XD wow you won't believe how much I relate to that! There has to be a way to stop the internal suffering thou. That frustration and anger makes me sick (I literrally start coughing) and yesterday I got blamed for something I had no involvement with just because someone was incapable to handle their own mistake/responsibility..-.- I flipped out lol. Weeks of work related issues and other stuff just came rushing out. Lucky for me and others that I purged the angry energy trough physical means venting it on a table when alone...but yeah. If I don't let it out...I'd probably get really sick :\.


----------



## Chipps (Jun 1, 2011)

lol, I was gonna ask if it was 147 and not 146, but i forgot. oops.


----------



## Chipps (Jun 1, 2011)

can we just call the 146 the never happy with anything triad, lol. it seems fitting.


----------



## LibertyPrime (Dec 17, 2010)

Chipps said:


> can we just call the 146 the never happy with anything triad, lol. it seems fitting.
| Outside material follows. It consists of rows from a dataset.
-- ==== Sys2Proof/Syntax.lean ====
section
/-! DEFINITION. The instruction set: one constructor per row of spec/opcode_table.json.
A row with an encoding carries the table's fields, by the table's own field names and in its order;
a row without one (a step or an event of the part) carries operands of the model's own that say where it happens. -/

namespace Sys2Proof
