/-- Which bits R175 and R176 require to be zero, by major and sub-op (8: whatever the sub-op). -/
def zeroBits : List (Nat × Nat × Nat) :=
  [(0x18, 8, 0x40000), (0x19, 8, 0x40000), (0x1a, 8, 0x40000), (0x1b, 8, 0x40000), (0x1c, 8, 0x1860000), (0x1d, 0, 0xf1800000), (0x1d, 1, 0xf0060000), (0x1d, 2, 0xf1fe0000), (0x1d, 3, 0xf1fe0000), (0x3a, 0, 0x7e000), (0x3a, 2, 0x7e000), (0x3b, 0, 0x1ffe000)] ++
  [(0x3b, 1, 0x1ff8000), (0x3b, 2, 0x1ff8000), (0x3b, 3, 0x1ff8000), (0x3b, 4, 0x1ffe000), (0x3b, 5, 0x1ffe000), (0x3e, 0, 0x1ffe000), (0x3e, 1, 0x1ffe000), (0x3e, 2, 0x1ffe000), (0x3e, 4, 0x1ffe000), (0x48, 8, 0x41040000), (0x49, 8, 0x41040000), (0x4a, 8, 0x1040000)] ++
  [(0x4b, 8, 0x40000), (0x4c, 8, 0x40000), (0x4f, 0, 0x40000), (0x5e, 8, 0x7e000), (0x66, 8, 0x70000), (0x67, 8, 0x70000), (0x68, 0, 0x70000), (0x68, 1, 0x1c00000), (0x68, 2, 0x70000), (0x68, 3, 0x70000), (0x69, 8, 0x70040000), (0x6a, 0, 0x1f80000)] ++
  [(0x6a, 1, 0x1ff0000), (0x6a, 2, 0x7e000), (0x6a, 3, 0x7e000), (0x6e, 3, 0x1f80000), (0x70, 0, 0x40000), (0x70, 1, 0x40000), (0x70, 2, 0x1fc0000), (0x71, 0, 0x78000), (0x71, 1, 0x7a000), (0x71, 2, 0x7a000), (0x71, 3, 0x7a000), (0x71, 4, 0x7a000)] ++
  [(0x72, 1, 0x7e000), (0x78, 0, 0xf1860000), (0x78, 1, 0xf1fe0000), (0x79, 0, 0xf1860000), (0x79, 1, 0xf1860000), (0x7a, 8, 0x61870000), (0x7b, 0, 0xf1ff0000), (0x7b, 1, 0xf1870000), (0x7b, 2, 0xf1870000), (0x7c, 0, 0x7e000), (0x7c, 1, 0x1ffc000), (0x7c, 2, 0x7e000)] ++
  [(0x7d, 8, 0x1f80000), (0x7e, 8, 0x7e000)]

/-- Majors that R176 does not assign (R177). -/
def badMajor (m : Nat) : Bool :=
  m == 0x37 || m == 0x3F || m == 0x6F || (0x74 ≤ m && m ≤ 0x77) || m == 0x7F

/-- How many sub-ops of [27:25] a major assigns; 8 where it assigns all or has none (R176). -/
def subOps (m : Nat) : Nat :=
  if m = 0x1C ∨ m = 0x3B ∨ m = 0x45 ∨ m = 0x65 ∨ m = 0x73 then 6
  else if m = 0x1D ∨ m = 0x35 ∨ m = 0x43 ∨ m = 0x68 ∨ m = 0x7C then 4
  else if m = 0x2E then 7
  else if m = 0x3A ∨ m = 0x70 ∨ m = 0x7B then 3
  else if m = 0x3C ∨ m = 0x3D ∨ m = 0x4F then 1
  else if m = 0x3E ∨ m = 0x6A ∨ m = 0x6E ∨ m = 0x71 then 5
  else if m = 0x72 ∨ m = 0x78 ∨ m = 0x79 then 2
  else 8

/-- R402 SUB 2: a sub-op, variant or scope code that the major does not assign (DEDUCED for the scope codes, notes/assumptions/3.md). -/
def badSubOp (w : Nat) : Bool :=
  let m := nbits w 1 7
  let u := nbits w 25 3
  let scope := nbits w 29 3
  decide (subOps m ≤ u) || (m == 0x40 && u == 3)
    || ((m == 0x18 || m == 0x19 || m == 0x41) && nbits w 31 1 == 1)
    || ((0x5A ≤ m && m ≤ 0x5F || 0x60 ≤ m && m ≤ 0x65 || m == 0x3E && u < 2) && 6 ≤ scope)

/-- R402 SUB 3: a non-zero bit where the layout requires zero. -/
def badZero (w : Nat) : Bool :=
  let m := nbits w 1 7
  let u := nbits w 25 3
  zeroBits.any fun (m', u', z) => m' == m && (u' == 8 || u' == u) && (w &&& z) != 0

/-- R402 SUB 4: a predicate selector 12-14, or a predicate field p12-p15. -/
def badPredicate (w : Nat) : Bool :=
  let m := nbits w 1 7
  let u := nbits w 25 3
  let sel := nbits w 8 4
  (12 ≤ sel && sel ≤ 14)
    || ((0x18 ≤ m && m ≤ 0x1C || m == 0x2C || m == 0x1D && u != 0) && 12 ≤ nbits w 13 4)
    || ((m == 0x1C || m == 0x1D && u == 0) && 12 ≤ nbits w 19 4)
    || (m == 0x1C && 12 ≤ nbits w 28 4)

/-- R402 SUB 6: a non-zero lookahead in CONV, SYNC, SAFEPT or SYS. -/
def badLookahead (w : Nat) : Bool :=
  let m := nbits w 1 7
  let u := nbits w 25 3
  ((m == 0x3B || m == 0x3C || m == 0x7C || m == 0x3E && 2 ≤ u) && nbits w 28 4 != 0)
    || (m == 0x3E && u < 2 && nbits w 28 1 != 0)

/-- R402 SUB 7: an immediate or literal out of range. -/
def badLiteral (w : Nat) : Bool :=
  let m := nbits w 1 7
  (0x13 ≤ m && m ≤ 0x15 && 32 ≤ nbits w 25 7) || (m == 0x3C && 17 ≤ nbits w 13 5)
    || ((m == 0x6B || m == 0x6C) && 5 ≤ nbits w 29 3) || (m == 0x6E && nbits w 25 3 == 4 && 5 ≤ nbits w 13 3)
Looky what I found. Enneagram Triads

1-4-6 : these Ones are quite imaginative, creative and a bit melancholic. They are extreme perfectionists and can easily feel discouraged and let down by the imperfect world around. They don’t easily trust others and tend to avoid society, but at the same time they crave being loved and belonging. They also have a bit of a temper so their anger can show especially when feeling misunderstood. They tend to support the underdog and they can have a passionate, belligerent streak to them.
usual subtypes: sexual, social, 1w2
similar tritypes: 1-6-4, 4-1-6
flavours: imaginative, passionate, suspicious and sensitive

*^^ it hink we can rename them lol, nothing is set in stone. Haven't found a specific 6-1-4 description yet. The tritype thread description doesen't make too much sense to me as it portrays 641 as mainly phobic, whereas both you and me tend towards CP.*

Think what sets a 6-1-4 apart from a core 1-6-4 is that we don't impose perfection on the enviroment, we just get frustrated? The perfection side is mainly for myself, as you said I also try not to project it on other people.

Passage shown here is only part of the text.